Anyway, I do think his Mahler is well worth hearing. You may well stay with other favorites, but I very much doubt you'll think your time was wasted.


----------



## Heck148

Knorf said:


> You nailed it! It's what I love, too. I have yet to be better bassoonist than my bassoon. I know there's so much more it can still do! The range of color available is amazing with Heckel bassoons.


yes, the color, tonal possibilities are great fun to explore..



> Boulez's deal was that he knew how much empty, blowy showmanship there is conducting, showy nonsense that has zero actual beneficial effect on the orchestra's performance, and he wanted no part of that. He wanted to give the orchestra just what they needed, and do nothing that could be distracting or unnecessary. So he looks very plain on the platform. But that rhythmic precision! That clarity of phrasing! That suppleness of tempo! That ear for balance!


Yes, many years back, 1970ish??, I heard him conduct Cleveland in Rochester Eastman Theater...Ravel, Rossini, Ives...
He did this thing in the Ives - there were bell or triangle notes to be played, over several bars - the pattern was something like 7 against 8, or 8 against nine...it was truly impressive, he conducted 4/4 with the stick in his right hand, and cued the percussion, each note, with his left....stood stock still - just the stick, and his left hand moved....great Ravel - Alborado - crystal clear, scintillating....


----------



## bz3

wkasimer said:


> ??? There's no baritone on Boulez's DLVDE.

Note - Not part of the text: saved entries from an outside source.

-- ==== Sys2Proof/Machine/Image.lean ====
section
/-! DEFINITION. Tin images (R291 to R302): layout, digests, signatures, the rules of every section, and how a
configuration is put in force. -/
namespace Sys2Proof.Machine

/-! ## Layout (R291 to R293, R301) -/

/-- A catalogue entry. -/
structure CatEntry where
  type : Nat
  inst : Nat
  off : Nat
  len : Nat

def imgKind (b : Bytes) : Nat := leAt b 5 1
def imgSerial (b : Bytes) : Nat := leAt b 12 4
def imgDeltaSeq (b : Bytes) : Nat := leAt b 16 4
def imgSigOff (b : Bytes) : Nat := leAt b 24 4
def imgBase (b : Bytes) : Bytes := slice b 32 48

def catAt (b : Bytes) (k : Nat) : CatEntry :=
  let p := 128 + 16 * k
  { type := leAt b p 1, inst := leAt b (p + 2) 2, off := leAt b (p + 4) 4, len := leAt b (p + 8) 4 }

def imgCat (b : Bytes) : List CatEntry := (List.range (leAt b 6 2)).map (catAt b)

/-- The sections of an image, in catalogue order. -/
def imgSections (b : Bytes) : List Section := (imgCat b).map fun c => { type := c.type, inst := c.inst, body := slice b c.off c.len }

def allZero (b : Bytes) : Bool := b.all fun x => x == 0

/-- Types of R294 (log 22). -/
def sectionTypes : List Nat := [1, 2, 3, 4, 5, 6, 7, 8, 9, 0x81, 0x82, 0x83]
def requiredTypes : List Nat := [1, 2, 3, 6, 7, 8, 9, 0x81, 0x82, 0x83]

/-- Catalogue entry `k` follows R293, and its section lies where R291 puts it. -/
def entryOk (b : Bytes) (k : Nat) : Bool :=
  let c := catAt b k
  let q := catAt b (k - 1)
  let prev := if k = 0 then 128 + 16 * leAt b 6 2 else q.off + q.len
  sectionTypes.contains c.type && leAt b (128 + 16 * k + 1) 1 == 0 && leAt b (128 + 16 * k + 12) 4 == 0 &&
    (c.type == 4 || c.type == 5 || c.inst == 0) && decide (1 ≤ c.len) && c.off % 64 == 0 && decide (prev ≤ c.off) &&
    allZero (slice b prev (c.off - prev)) && decide (c.off + c.len ≤ imgSigOff b) &&
    (k == 0 || decide (q.type < c.type) || (q.type == c.type && decide (q.inst < c.inst)))

/-- Length of the vendor signatures of an image. -/
def vendorLen (b : Bytes) : Nat := if imgKind b = 1 then 4723 else 0

/-- The header and the signature area follow R292 and R301, and a full image holds every required type (R294). -/
def frameOk (b : Bytes) : Bool :=
  let n := leAt b 6 2
  let last := catAt b (n - 1)
  let s := imgSigOff b
  let cat := imgCat b
  let count (t : Nat) : Nat := (cat.filter fun c => c.type == t).length
  decide (1 ≤ n) && decide (n ≤ 4106) && decide (count 4 ≤ 2048) && decide (count 5 ≤ 2048) && decide (1 ≤ imgSerial b) &&
    leAt b 21 3 == 0 && leAt b 30 2 == 0 && allZero (slice b 80 48) &&
    (if imgKind b = 1 then imgDeltaSeq b == 0 && allZero (imgBase b) && requiredTypes.all fun t => count t != 0
     else decide (1 ≤ imgDeltaSeq b)) &&
    s % 64 == 0 && decide (last.off + last.len ≤ s) && allZero (slice b (last.off + last.len) (s - (last.off + last.len))) &&
    leAt b s 2 == vendorLen b && leAt b (s + 2) 2 == 4723 && b.length == s + 4 + vendorLen b + 4723

/-- The catalogue index of the first failing entry, or 0xFF for the rest of the image; none where the layout holds. -/
def layoutFault (b : Bytes) : Option Nat :=
  match (List.range (leAt b 6 2)).find? fun k => !entryOk b k with
  | some k => some (min k 0xFF)
  | none => if frameOk b then none else some 0xFF

/-! ## Digests and signatures (R301, R302) -/

def pad64 (n : Nat) : Nat := ceilDiv n 64 * 64

/-- Catalogue entries of sections placed back to back from `off`. -/
def placeSections : Nat → List Section → Bytes × Bytes
  | _, [] => ([], [])
  | off, s :: r =>
    let n := s.body.length
    let x := placeSections (off + pad64 n) r
    (leBytes 2 s.type ++ leBytes 2 s.inst ++ leBytes 4 off ++ leBytes 4 n ++ zeros 4 ++ x.1,
     s.body ++ zeros (pad64 n - n) ++ x.2)

/-- The canonical image of a configuration (R302) (log 102). -/
def canonical (secs : List Section) (serial deltaSeq : Nat) : Bytes :=
  let start := pad64 (128 + 16 * secs.length)
  let x := placeSections start secs
  let sig := start + x.2.length
  let size := ((secs.find? fun s => s.type == 1).map fun s => leAt s.body 0 1).getD 0
  let head := leBytes 4 0x4E495433 ++ leBytes 1 1 ++ leBytes 1 1 ++ leBytes 2 secs.length ++ leBytes 4 (sig + 9450) ++
    leBytes 4 serial ++ leBytes 4 deltaSeq ++ leBytes 1 size ++ zeros 3 ++ leBytes 4 sig ++ zeros 100
  head ++ x.1 ++ zeros (start - (128 + 16 * secs.length)) ++ x.2 ++ zeros 9450

/-- The configuration digest; the policy digest; the table-geometry digest (R302). -/
def configDigest (secs : List Section) (serial deltaSeq : Nat) : Bytes := sha384 (canonical secs serial deltaSeq)
def bodyOf (secs : List Section) (type inst : Nat) : Bytes :=
  ((secs.find? fun s => s.type == type && s.inst == inst).map fun s => s.body).getD []
def policyDigest (secs : List Section) : Bytes :=
  sha384 (ascii "TIN-POLICY" ++ (secs.filter fun s => s.type == 5).flatMap fun s => s.body)
def geomDigest (secs : List Section) : Bytes :=
  sha384 (ascii "TIN-GEOM" ++ bodyOf secs 2 0 ++ patch (bodyOf secs 3 0) 2 (zeros 2))

/-- Vendor digest of an image: its vendor catalogue entries with OFFSET zeroed, and their bodies. -/
def vendorDigest (b : Bytes) : Bytes :=
  let vs := (imgSections b).filter fun s => decide (0x80 ≤ s.type)
  sha384 (ascii "TIN-VENDOR" ++
    (vs.flatMap fun s => leBytes 2 s.type ++ leBytes 2 s.inst ++ zeros 4 ++ leBytes 4 s.body.length ++ zeros 4) ++
    vs.flatMap fun s => s.body)

/-- Owner digest of an image: everything below the signature area, and the vendor signatures. -/
def ownerDigest (b : Bytes) : Bytes :=
  sha384 (ascii "TIN-OWNER" ++ b.take (imgSigOff b) ++ slice b (imgSigOff b + 4) (vendorLen b))

/-- A signature pair of 4,723 bytes: ECDSA P-384 over the digest, and ML-DSA-87 over it as a message with a context. -/
def pairVerifies (ec mldsa : Bytes) (ctx : String) (digest sig : Bytes) : Bool :=
  let c := builtinCurve 2
  let q := (beAt ec 1 48, beAt ec 49 48)
  c.onCurve q.1 q.2 && c.ecdsaOk q digest (beAt sig 0 48) (beAt sig 48 48) &&
    Config.mldsaVerifies 0x13 mldsa (ascii ctx) digest (slice sig 96 4627)

/-- A key pair of the boot ROM: the P-384 point and the ML-DSA-87 key. -/
def romPair (use : Nat) : Bytes × Bytes :=
  ((List.range 97).map (Config.romKeyByte use 0), (List.range 2592).map (Config.romKeyByte use 1))

def isTestState (code : Nat) : Bool := decide (code ≤ 2)

/-- The owner key pair in force (R311): the published test key in Blank and the test states, else the registered one;
none where there is none. -/
def Die.ownerPair (d : Die) : Option (Bytes × Bytes) :=
  if isTestState (d.get .LCS_STATE_STATE) then some (romPair 3)
  else if d.key.ownerEc.isEmpty then none else some (d.key.ownerEc, d.key.ownerMldsa)

def vendorSigOk (b : Bytes) : Bool :=
  let k := romPair 1
  pairVerifies k.1 k.2 "TY8K40 Tin vendor" (vendorDigest b) (slice b (imgSigOff b + 4) 4723)
def ownerSigOk (k : Bytes × Bytes) (b : Bytes) : Bool :=
  pairVerifies k.1 k.2 "TY8K40 Tin owner" (ownerDigest b) (slice b (imgSigOff b + 4 + vendorLen b) 4723)

/-! ## The rules of the sections (check 10 of R304) -/

/-- Threshold of R227. -/
def thresholdOf (n : Nat) : Nat := match n with | 1 => 1 | 2 => 2 | 4 => 3 | _ => 5

/-- ENSEMBLE (R295, R317). -/
def ensembleOk (size lead : Nat) (b : Bytes) : Bool :=
  b.length == 16 && leAt b 0 1 == size && leAt b 1 1 == thresholdOf size && leAt b 2 1 == lead && decide (leAt b 3 1 ≤ 1) &&
    allZero (slice b 4 12)

/-- CARVE (R296). -/
def carveOk (b : Bytes) : Bool := b.length == 8 && decide (48 ≤ leAt b 0 1 ∧ leAt b 0 1 ≤ 72) && allZero (slice b 1 7)

/-- A position entry of GEOMETRY (R297, R139, R140). -/
def positionOk (b : Bytes) (p : Nat) : Bool :=
  let g := slice b (16 + 32 * p) 32
  leAt g 0 8 % 2 ^ 30 == 0 && decide (1 ≤ leAt g 8 2 ∧ leAt g 8 2 ≤ 512) && allZero (slice g 10 6) &&
    leAt g 16 8 % 512 == 0 && leAt g 24 8 % 1024 == 0

def geometryOk (size : Nat) (b : Bytes) : Bool :=
  b.length == 16 + 32 * size && decide (1 ≤ leAt b 0 2 ∧ leAt b 0 2 ≤ 16384) && decide (10 ≤ leAt b 2 2 ∧ leAt b 2 2 ≤ 1440) &&
    allZero (slice b 4 12) && (List.range size).all (positionOk b)

/-- Two windows share a byte. -/
def Window.overlaps (a b : Window) : Bool := decide (a.base < b.base + 2 ^ b.sizeLog2) && decide (b.base < a.base + 2 ^ a.sizeLog2)

/-- No two windows of a list share a byte. -/
def disjoint : List Window → Bool
  | [] => true
  | w :: r => (r.all fun x => !w.overlaps x) && disjoint r

/-- TENANT (R298). -/
def tenantOk (s : Section) : Bool :=
  let b := s.body
  let regions := leAt b 31 1
  let fl := leAt b 3 1
  b.length == 32 + 16 * regions && decide (regions ≤ 16) && leAt b 0 2 == s.inst && decide (s.inst < 2048) && decide (leAt b 2 1 ≤ 1) &&
    decide (fl ≤ 7) && (!bit fl 2 || leAt b 2 1 == 1) && decide (1 ≤ leAt b 7 1 ∧ leAt b 7 1 ≤ 16) &&
    decide (leAt b 12 4 ≤ leAt b 28 3) && decide (leAt b 28 3 ≤ 65536) && decide (1 ≤ leAt b 16 2 ∧ leAt b 16 2 ≤ 3906) &&
    decide (leAt b 18 2 ≤ 60000) && leAt b 20 8 % 512 == 0 &&
    (List.range regions).all (fun r =>
      let g := slice b (32 + 16 * r) 16
      decide (12 ≤ leAt g 8 1 ∧ leAt g 8 1 ≤ 48) && decide (leAt g 9 1 ≤ 3) && allZero (slice g 10 6) &&
        leAt g 0 8 % 2 ^ leAt g 8 1 == 0) && disjoint s.regions

/-- Fields of a policy instruction that its OP uses (R361): A and B name registers, IMM is a plain immediate, an input, a
state word, a shift or a branch. -/
inductive PolImm where
  | zero | any | input | state | shift | branch
  deriving DecidableEq, Repr

def polForm (op : Nat) : Option (Bool × Bool × PolImm) :=
  match op with
  | 0x01 | 0x02 | 0x09 => some (true, false, .any)
  | 0x03 | 0x07 | 0x08 | 0x0A | 0x0B | 0x0C | 0x0D | 0x0E | 0x11 | 0x12 => some (true, true, .zero)
  | 0x04 => some (true, false, .input)
  | 0x05 => some (true, false, .state)
  | 0x06 => some (false, true, .state)
  | 0x0F | 0x10 => some (true, false, .shift)
  | 0x13 | 0x14 | 0x15 | 0x16 => some (true, true, .branch)
  | 0x17 => some (false, false, .branch)
  | 0x18 => some (false, false, .zero)
  | 0x19 => some (false, false, .any)
  | _ => none

/-- An instruction word at index `k` of a program of `n` passes R363. -/
def polWordOk (n k w : Nat) : Bool :=
  let imm := bits w 31 16
  match polForm (bits w 7 0) with
  | none => false
  | some (a, b, f) =>
    (if a then decide (bits w 11 8 < 8) else bits w 11 8 == 0) && (if b then decide (bits w 15 12 < 8) else bits w 15 12 == 0) &&
    (match f with
     | .zero => imm == 0
     | .any => true
     | .input => decide (imm < 16)
     | .state => decide (imm < 8)
     | .shift => decide (imm < 64)
     | .branch => (decide (imm < 2 ^ 15) || decide (2 ^ 16 ≤ k + 1 + imm)) && decide (branchTo k imm < n))

/-- A program of `n` words passes R363. -/
def polProgramOk (ws : List Nat) : Bool :=
  let n := ws.length
  (List.range n).all (fun k => polWordOk n k (ws.getD k 0)) && [0x17, 0x18, 0x19].contains (bits (ws.getD (n - 1) 0) 7 0)

/-- POLICY (R360, R363). -/
def policyOk (secs : List Section) (s : Section) : Bool :=
  let b := s.body
  let n := leAt b 0 1
  let entry (k : Nat) : Nat × Nat × Nat := (leAt b (8 + 4 * k) 1, leAt b (9 + 4 * k) 1, leAt b (10 + 4 * k) 2)
  let words (k : Nat) : List Nat :=
    let start := 8 + 4 * n + 4 * ((List.range k).map fun i => (entry i).2.2).sum
    (List.range (entry k).2.2).map fun i => leAt b (start + 4 * i) 4
  decide (1 ≤ n ∧ n ≤ 63) && allZero (slice b 1 7) &&
    b.length == 8 + 4 * n + 4 * ((List.range n).map fun k => (entry k).2.2).sum &&
    (secs.any fun t => t.type == 4 && t.inst == s.inst) &&
    (List.range n).all fun k =>
      decide (1 ≤ (entry k).1 ∧ (entry k).1 ≤ 63) && (entry k).2.1 == 0 && decide (1 ≤ (entry k).2.2 ∧ (entry k).2.2 ≤ 256) &&
        (k == 0 || decide ((entry (k - 1)).1 < (entry k).1)) && polProgramOk (words k)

Indeed, I believe I confused it with the MTT version in his complete set which I also have. I do not often listen to either MTT or Boulez DLVDE and, as I said, it's not among my favorite Mahler. The Haitink serves fine when I wish to hear it.


----------



## Enthusiast

Boulez Mahler is excellent and many - including his 6, 9 and DLVDE - are surely among the greatest recorded.


----------



## flamencosketches

Enthusiast said:


> Boulez Mahler is excellent and many - including his 6, 9 and DLVDE - are surely among the greatest recorded.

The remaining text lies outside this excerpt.